Winter Birding

Even when there are no new birds to be seen or locales to visit, birding can give me great satisfaction, as two days this weekend demonstrated. On Friday, December 29, the day before Santa Barbara’s annual Christmas Bird Count (CBC), I took the noon-to-two Snowy Plover docent shift at Coal Oil Point. The beach had been altered by the storm and high tide the day before. Whether that was the cause or not, there was a concentration of white shore- and seabirds at the slough edge. I rarely find a Bonaparte’s Gull on my shift; this day there was a flock of ten, bobbing lightly on the water, black dots on their cheeks. A half-dozen Royal Terns was not unexpected, but still a treat. More surprising was a lone Forster’s Tern–not a rarity but a bird I hadn’t seen sitting on my beach before. The usual Snowy Plovers, Sanderlings, Semipalmated Plovers and Black-bellied Plovers were there in the hundreds, too numerous to accurately count. A Western Grebe, normally on the ocean, was floating by itself in the slough, and an American Pipit, an occasional sighting, was hustling back and forth along the beach. I walked up the Pond Trail to pick up some land birds for my daily count. The Blue Gray Gnatcatcher was there, as it was the week before, and this time, instead of four Cassin’s Kingbirds in the dead tree above there were fully a dozen, taking turns making sorties out over the pond. The big surprise, though, was two birds that aren’t supposed to be here in winter: a male Red-winged Blackbird, with bright red epaulet, flew into the reeds along the pond edge, and a Barn Swallow came racing over the pond, heading toward the ocean. The latter proved a miss on the following day’s CBC, which is a pretty thorough canvass of the avian population.

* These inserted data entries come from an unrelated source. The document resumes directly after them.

-- ==== Sys2Proof/Machine/State.lean ====
section
/-!
DEFINITION. The state of one package as plain data: waves, groups, cores, engines, memory, device
registers, fabric and host port, and what a step may end in beside a next state.
-/

namespace Sys2Proof.Machine

/-! ## Waves -/

/-- An entry of a slice's divergence stack (R343). -/
structure StackEntry where
  joinPc : Word
  pendPc : Word
  pend   : BitVec 4
  saved  : BitVec 4
  deriving DecidableEq, Repr

/-- One slice of a wave (R337, R391). -/
structure Slice where
  exited : Bool
  amask  : BitVec 4
  stack  : List StackEntry
  tsaved : BitVec 4
  tdepth : Nat
  deriving DecidableEq, Repr

/-- The clause a gang is in (R65, R66): class, body instructions left, and whether each is still held
to the admitted set (R67). -/
structure Clause where
  cls  : ClauseClass
  left : Nat
  deriving DecidableEq, Repr

/-- What a gang waits at (R382). -/
inductive Hold where
  | none
  | counters (l s c m : Nat)   -- WAIT and the header of a clause (R349, R66)
  | room (l s c m : Nat)       -- a counted instruction waits at issue until the counters have room (R127)
  | regang (len : Nat)         -- `len`: bytes of the instruction it waits at
  | barrier (n gen len : Nat)
  | acquire
  | hint
  | fence (flush : Bool)       -- `flush`: the zero-length read of R312 is outstanding
  | latch                      -- the rendezvous latch (R274)
  | expand                     -- an MMAX in progress (R288)
  | release (tiles spad : Bool)
  | walk                       -- a host-assisted walk is pending (R118)
  | service                    -- host fault service (R395)
  | common                     -- a read of a common register the wave has just written (R305)
  | remote                     -- space in the flow to another package (R319)
  | far                        -- the answers to an issued instruction's reads and writes beyond the package (R318, R335)
  | accept                     -- what accepting an issued PUSH or TRAYPUT.drain reads (R151)
  | give                       -- OWN.give and PUSH wait for the wave's earlier accesses (R124, R175)
  | matrix (tile slot : Option Nat)    -- an older MMAX names the same tile or slot (R272)
  deriving DecidableEq, Repr

/-- Metadata of a line less its CRC (R90), and whether it is poisoned (R97). -/
structure Line where
  md : BitVec 112
  poison : Bool
  deriving DecidableEq, Repr

/-- One gang: the slices that share a program counter (R337). -/
structure Gang where
  slices : BitVec 8
  pc     : Word
  hold   : Hold
  clause : Option Clause
  last   : Nat          -- number of its last issue (R382)
  parked : Bool         -- stopped at a boundary while a handler runs (R391)
  deriving DecidableEq, Repr

/-- The pending merge of a wave (R347). -/
structure Merge where
  mask    : BitVec 8
  addr    : Word
  arrived : BitVec 8
  deriving DecidableEq, Repr

/-- A cursor (R191). -/
structure Cursor where
  endd : Nat
  lastb : Nat
  offb : Nat
  posb : Nat
  lasta : Nat
  offa : Nat
  posa : Nat
  desc : Nat
  mode : Nat
  opened : Bool
  done : Bool
  seekerr : Bool
  havea : Bool
  haveb : Bool
  ina : Bool
  inb : Bool
  deriving DecidableEq, Repr

/-- The closed cursor: every field 0 (R197). -/
def Cursor.closed : Cursor :=
  ⟨0, 0, 0, 0, 0, 0, 0, 0, 0, false, false, false, false, false, false, false⟩

/-- The registers of the trap state (R390). -/
structure TrapRegs where
  tvec   : Word
  tm     : Bool
  code   : Nat
  cause  : Nat
  tpc    : Word
  tlanes : BitVec 32
  tinfo  : Word
  deriving DecidableEq, Repr

/-- Where a result of an outstanding access goes. -/
inductive Dst where
  | v (r lane : Nat)
  | s (r : Nat)
  | discard
  deriving DecidableEq, Repr

/-- One element an outstanding load or atomic still collects: the bytes gathered so far, and the requests
whose answers fill bytes `at_` to `at_ + len - 1`. -/
structure Elem where
  dst   : Dst
  t     : Ty
  lane  : Nat
  bytes : List Byte
  waits : List (Nat × Nat × Nat × Nat)   -- request, first byte here, byte within the answer, count
  deriving DecidableEq, Repr

/-- An L-counted instruction whose results are not yet all written (R126-R128). -/
structure LEntry where
  elems : List Elem
  pw    : List (Nat × Nat × Bool)          -- predicate, lane, value
  xw    : List (Nat × Nat × BitVec 16)     -- register, slice, sidecar
  ff    : List (Nat × BitVec 6)            -- lane, flags
  pv    : List Nat                         -- pending bits it set: 8 * register + slice
  ps    : List Nat
  pp    : List Nat
  bad   : List Nat                         -- lanes whose access came back with an error
  src   : Nat                              -- %tinfo source of R388 for `bad`
  pc    : Word
  slices : BitVec 8                        -- of the gang whose deque operation it is (R427)
  deriving DecidableEq, Repr

/-- An S-counted instruction not yet performed (R126). -/
structure SEntry where
  waits : List (Nat × Nat)                 -- requests not yet answered, each with its lane
  bad   : List Nat
  src   : Nat
  pc    : Word
  deriving DecidableEq, Repr

/-- What has become of an access beyond the package: 4 and 5 are the sources of R388 of a bad one, 0 is poison. -/
inductive FarRes where
  | waiting
  | done
  | bad (src : Nat)
  deriving DecidableEq, Repr

/-- An access beyond the package that is not counted on L or S, or that an engine makes: its request, the bytes it
reads or writes by PA, and its answer: for a read the bytes, and the metadata of their line, as their home gave them
(R307). -/
structure FarReq where
  req   : Nat
  pa    : Nat
  len   : Nat
  write : Bool
  res   : FarRes
  data  : List Byte
  line  : Line
  deriving DecidableEq, Repr

/-- One send beyond the package that a command or an instruction has still to make: bytes for the host, a zero-length
read behind them (R306), or a request to another package with the bytes that it concerns and the lanes it is for. -/
inductive FarSend where
  | host (addr : Nat) (bytes : List Byte)
  | probe (addr : Nat)
  | pod (pkg : Nat) (req : PodReq) (pa len : Nat) (lanes : List Nat)
  deriving DecidableEq, Repr

/-- A host fault-service request of a wave (R395). -/
structure Service where
  cause : Nat
  info  : Word
  lanes : BitVec 32
  pc    : Word
  slices : BitVec 8
  slot  : Option Nat
  deriving DecidableEq, Repr

/-- A page translation that a host-assisted walk answered, kept for the access that asked for it. -/
structure Answer where
  va    : Nat
  kind  : Nat
  level : Nat
  leaf  : Word
  late  : Bool       -- the walk timed out: not present at level 0
  deriving DecidableEq, Repr

/-- One wave (R202). -/
structure Wave where
  slot   : Nat                 -- wave slot of the core (R378)
  vbase  : Nat                 -- VBASE (R204)
  v      : Sparse Word         -- 32 * register + lane
  side   : Sparse (BitVec 16)  -- 8 * register + slice
  s      : Sparse Word
  p      : Sparse (BitVec 32)
  x      : Sparse Byte         -- 32 * register + lane
  xbase  : Sparse Nat
  xlimit : Sparse Nat
  q0 : Cursor
  q1 : Cursor
  q2 : Cursor
  q3 : Cursor
  grain  : Word
  grainctr : Word
  fflags : Sparse (BitVec 6)   -- by lane
  fmode  : BitVec 8
  trap   : TrapRegs
  bhalted : BitVec 16          -- %barst.HALTED
  abnd   : Bool                -- %barst.ABND
  ck     : Sparse (BitVec 320)
  slices : List Slice
  gangs  : List Gang
  merge  : Option Merge
  lq     : List LEntry
  sq     : List SEntry
  cq     : List (Nat × Bool)   -- commands that count on C, in issue order, and whether each completed
  mq     : Nat                 -- tile operations outstanding
  pv     : Sparse Bool         -- pending bits: 8 * register + slice
  ps     : Sparse Bool
  pp     : Sparse Bool
  marks  : Sparse Bool         -- words that fail their residue or parity (R213, R400)
  hostWrote : Option Nat       -- last host address written since the last FENCE.sys (R312)
  service : Option Service
  answers : List Answer
  far    : List FarReq         -- beyond the package, for the instruction at which the wave waits
  farM   : List FarReq         -- writes beyond the package that count on M
  tilesM : List (Nat × List Nat)   -- tiles of MSTOREs and MLOADs beyond the package, each with its requests (R272)
  refilled : Bool              -- refilled and not issued since (R354)
  halted : Bool
  deriving DecidableEq, Repr
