-- ==== Sys2Proof/Machine/Operands.lean ====
section
/-!
DEFINITION. Every operand form: V and S sources with literals, sub-elements, multi-register runs, and the
checks that the operand collectors make of what an instruction names (R207, R208): allotment bounds,
pending bits, residues and parity.
-/

namespace Sys2Proof.Machine

/-! ## Lengths (R50) -/

/-- Bytes of a form-W or form-L word with a V source. -/
def vlen : VSrc → Nat
  | .reg _ => 8
  | .lit _ => 12
/-- Bytes of a form-W or form-L word with an S source. -/
def slen : SSrc → Nat
  | .reg _ => 8
  | .lit _ => 12

/-! ## Sources (R71) -/

/-- The 64-bit value of an S source: the register, or K sign-extended. -/
def Wave.srcS (w : Wave) : SSrc → Word
  | .reg r => w.readS r
  | .lit k => sextK k

/-- The operand bits that a scalar instruction of a type reads from an S source (R71, R364). -/
def Wave.srcSTy (w : Wave) (t : Ty) : SSrc → Nat
  | .reg r => (w.readS r).toNat % 2 ^ t.width
  | .lit k => litBits t k % 2 ^ t.width

/-- Sub-element k of a V source in a lane: the register's, or K read for the type (R215). -/
def Wave.subV (w : Wave) (t : Ty) (l k : Nat) : VSrc → Nat
  | .reg r => subElem (w.readV r.val l) t.width k
  | .lit x => litBits t x % 2 ^ t.width

/-- The 64-bit lane value of a V source; a literal stands in every sub-element (R215). -/
def Wave.srcV (w : Wave) (t : Ty) (l : Nat) : VSrc → Word
  | .reg r => w.readV r.val l
  | .lit x => packSubs t.width (List.replicate (64 / t.width) (litBits t x))

/-- Sub-elements of a lane register. -/
def Wave.subsOf (w : Wave) (t : Ty) (r l : Nat) : List Nat :=
  (List.range (64 / t.width)).map (subElem (w.readV r l) t.width)

/-! ## What an instruction names -/

/-- One register that an instruction reads or writes. `f` is the field's code in %tinfo: 0 D, 1 A, 2 B,
3 C (R388). -/
inductive Use where
  | vr (f r : Nat)
  | vw (f r : Nat)
  | sr (r : SReg)
  | sw (r : SReg)
  | pr (p : Nat)
  | pw (p : Nat)
  | side (r : Nat)
  | sideB (r k : Nat)       -- byte k of a sidecar
  | lead (f r : Nat)        -- a register of which lane 4j of each slice is read
  | prAll (p : Nat)         -- a predicate that is read whole
  | xr (n : Nat)
  | base (n : Nat)
  | q (n : Nat)
  | spec (k : Nat)
  | qw (n k : Nat)          -- word k of a cursor
  | ck (n : Nat)
  | ckw (n k : Nat)         -- word k of %ckn
  | ff
  | accord
  deriving DecidableEq, Repr

def useV (f : Nat) : VSrc → List Use
  | .reg v => [.vr f v.val]
  | .lit _ => []
def useS : SSrc → List Use
  | .reg r => [.sr r]
  | .lit _ => []

/-- A run of n registers from r. -/
def runUse (mk : Nat → Use) (r n : Nat) : List Use := (List.range n).map fun i => mk (r + i)

/-- A V register outside the wave's allotment (R207). -/
def boundCond (c : Issuer) (lanes : List Nat) (f r : Nat) : List Cause :=
  when (r != 255 && c.g.vregs ≤ r) ⟨3, f * 2 ^ 56, lanes⟩

/-- The lanes whose slice of vr is pending (R128). -/
def pendV (c : Issuer) (lanes : List Nat) (r : Nat) : List Cause :=
  when (r != 255) ⟨5, r * 2 ^ 56, lanes.filter fun l => c.w.pv.get false (8 * r + l / 4)⟩

/-- A pending scalar register concerns every lane (R389). -/
def pendS (c : Issuer) (lanes : List Nat) : SReg → List Cause
  | .zero => []
  | .s n => when (c.w.ps.get false n.val) ⟨5, n.val * 2 ^ 56 + 2 ^ 54, lanes⟩

def pendP (c : Issuer) (lanes : List Nat) (p : Nat) : List Cause :=
  when (p != 7 && c.w.pp.get false p) ⟨5, p * 2 ^ 56 + 2 * 2 ^ 54, lanes⟩

/-- Uncorrectable Data for marked words that some lanes read: source 1 residue, 2 parity (R213, R388). -/
def markCond (src : Nat) (lanes : List Nat) (marked : Nat → Bool) : List Cause :=
  [⟨18, src * 2 ^ 60, lanes.filter marked⟩]

/-- The lanes that a condition of a per-wave operand concerns: the instruction's, or, where it has none, every lane
active under divergence (R213, R389). -/
def waveLanes (c : Issuer) (lanes : List Nat) : List Nat := if lanes.isEmpty then c.all else lanes

/-- The conditions of one register named (R207, R128, R213). -/
def useCond (c : Issuer) (lanes : List Nat) : Use → List Cause
  | .vr f r => boundCond c lanes f r ++ pendV c lanes r ++
      markCond 1 lanes fun l => r != 255 && c.w.marked (mkV r l)
  | .vw f r => boundCond c lanes f r ++ pendV c lanes r
  | .sr r => pendS c (waveLanes c lanes) r ++ (match r with
      | .s n => markCond 1 (waveLanes c lanes) fun _ => c.w.marked (mkS n.val)
      | .zero => [])
  | .sw r => pendS c (waveLanes c lanes) r
  | .pr p => pendP c (waveLanes c lanes) p ++
      markCond 2 (waveLanes c lanes) fun l => p != 7 && c.w.marked (mkP p (l / 8))
  | .pw p => pendP c (waveLanes c lanes) p
  | .prAll p => pendP c (waveLanes c lanes) p ++
      markCond 2 (waveLanes c lanes) fun _ => p != 7 && (List.range 4).any fun k => c.w.marked (mkP p k)
  | .lead f r => boundCond c lanes f r ++ pendV c lanes r ++
      markCond 1 (lanes.filter fun l => l % 4 == 0) fun l => r != 255 && c.w.marked (mkV r l)
  | .side r => markCond 2 lanes fun l => r != 255 && (c.w.marked (mkSide r (l / 4) 0) || c.w.marked (mkSide r (l / 4) 1))
  | .sideB r k => markCond 2 lanes fun l => r != 255 && c.w.marked (mkSide r (l / 4) k)
  | .xr n => markCond 2 lanes fun l => c.w.marked (mkX n l)
  | .base n => markCond 2 (waveLanes c lanes) fun _ => c.w.marked (mkBase n)
  | .q n => markCond 2 (waveLanes c lanes) fun _ => (List.range 4).any fun k => c.w.marked (mkQ n k)
  | .spec k => markCond 2 (waveLanes c lanes) fun _ => c.w.marked (mkSpec k)
  | .qw n k => markCond 2 (waveLanes c lanes) fun _ => c.w.marked (mkQ n k)
  | .ck n => markCond 2 (waveLanes c lanes) fun _ => (List.range 5).any fun k => c.w.marked (mkCk n k)
  | .ckw n k => markCond 2 (waveLanes c lanes) fun _ => c.w.marked (mkCk n k)
  | .ff => markCond 2 lanes fun l => c.w.marked (mkFf l)
  | .accord => markCond 2 (waveLanes c lanes) fun _ => c.g.marks.get false gmAccord

/-- The conditions of all registers named. -/
def useConds (c : Issuer) (lanes : List Nat) (us : List Use) : List Cause :=
  us.flatMap (useCond c lanes)

/-- The conditions of a guard's predicate, which concern every lane active under divergence (R208). -/
def guardConds (c : Issuer) (g : Guard) : List Cause := useCond c c.all (.pr g.p.val)

/-! ## The two shapes -/

/-- An instruction that acts on the wave as a whole: what it names is checked for every lane active under
divergence, then its further conditions, then its effect on the wave. -/
def waveOp (s : State) (len : Nat) (us : List Use) (more : Issuer → List Cause)
    (eff : Issuer → Wave) : Result :=
  issued s fun c => check s c c.all (useConds c c.all us ++ more c) (retire s c len (eff c))

/-- An instruction that acts per active lane on the wave's registers. -/
def laneOp (s : State) (len : Nat) (g : Guard) (us : List Use) (more : Issuer → List Nat → List Cause)
    (eff : Issuer → List Nat → Wave) : Result :=
  issued s fun c =>
    let ls := c.lanes g
    check s c c.all (guardConds c g ++ useConds c ls us ++ more c ls) (retire s c len (eff c ls))

end Sys2Proof.Machine
end

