def execRed (o : RedMem) (s : State) : Result :=
  issued s fun c =>
    let ls := c.lanes o.g
    let n := o.t.width / 8
    let as := ls.map fun l => (⟨l, laneAddr c o.a o.b l, n⟩ : Acc)
    let pre := guardConds c o.g ++ useConds c ls ([.vr 1 o.a.val, .vr 3 o.c.val] ++ atomFf o.t ++ useS o.b) ++
      naturalConds as n
    let el (l : Nat) : Nat := (c.w.readV o.c.val l).toNat % 2 ^ o.t.width
    roomS s c (accessOp s c .lane pre o.sp .rmw as (atomConds o.op o.t true) fun t =>
      remoteGate t.s c (t.oks.flatMap Prod.snd)
        (let (s, rs) := atomAll t.s c o.op o.t el (fun _ => 0) t.oks
         let ws := rs.flatMap fun (l, _, ws, _) => ws.map fun w => (w.1, l)
         let ff := rs.map fun (l, _, _, fl) => (l, fl)
         let s := noteHost s c (t.oks.flatMap Prod.snd)
         retireNow s c (slen o.b) fun w =>
           (ff.foldl (fun w (l, f) => w.orFf l f) w).countS ⟨ws, [], 4, c.pc⟩))

/-! ## Ownership (R144, R145) -/

/-- A tile is named by a queued or running engine command or collective (R125, R144). -/
def namedTile (s : State) (die phys tile : Nat) : Bool :=
  (s.engq.any fun e => e.2.any fun k => k.tiles.contains (die, phys, tile)) ||
    (collGates s).contains (die, phys, tile)

/-- Set or clear owner bits of a group's tiles. -/
def setOwners (s : State) (g : Group) (first n : Nat) (b : Bool) : State :=
  (List.range n).foldl (fun s i => setOwner s g.die g.phys (g.spadBase + first + i) b) s

/-- Register Bound, origin 5: a range of tiles beyond the allotment. -/
def rangeCond (c : Issuer) (first n : Nat) : List Cause :=
  when (n != 0 && c.g.tiles < first + n) (c.wide 3 (5 * 2 ^ 56))

/-- Every access that the wave has issued has been performed (R124). -/
def accessesDone (s : State) (gid wave : Nat) (w : Wave) : Bool :=
  (w.lq.all fun e => e.elems.all fun x => x.waits.isEmpty) && (w.sq.all fun e => e.waits.isEmpty) &&
    commonsDone s gid wave

def execOwnGive (a : SReg) (b : SSrc) (s : State) : Result :=
  issued s fun c =>
    let first := (c.w.readS a).toNat
    let n := (c.w.srcS b).toNat
    let us := useConds c c.all (.sr a :: useS b)
    check s c c.all (us ++ rangeCond c first n)
      (if accessesDone s c.ref.gid c.ref.wave c.w then
        retireNow (setOwners s c.g first n true) c (slen b) id
      else holdAt s c .give)

def execOwnTake (a : SReg) (b : SSrc) (s : State) : Result :=
  issued s fun c =>
    let first := (c.w.readS a).toNat
    let n := (c.w.srcS b).toNat
    let range := if c.g.tiles < first + n then [] else List.range n
    let named := range.find? fun i => namedTile s c.g.die c.g.phys (c.g.spadBase + first + i)
    let own := match named with
      | some i => [c.wide 10 ((c.g.spadBase + first + i) * 2 ^ 55)]
      | none => []
    check s c c.all (useConds c c.all (.sr a :: useS b) ++ rangeCond c first n ++ own)
      (retireNow (setOwners s c.g first n false) c (slen b) id)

The next day, Saturday December 30, I spent three hours at Westmont College, for the last ten years my “territory” for the Santa Barbara CBC. There are probably 25 species I regularly see, with up to another six that vary from year to year. This year was no exception, as I logged 27 birds from 7:30 to 9:30. For another hour I wandered back to my car through the main campus and was happy to belatedly pick up a Townsend’s Warbler, Bewick’s Wren and, near my parking lot, a White-breasted Nuthatch. Near the administration building I saw what looked like a common House Finch land 20 feet up in a leafless tree. On closer inspection I saw a strong line through its eye, which identified it as a female Purple Finch, a bird so far unreported on the count. A moment later a male Purple Finch, with a bright red crown and throat patch, took her place. 36 species on Friday, 31 on Saturday, but it was the individual surprises that made both days special.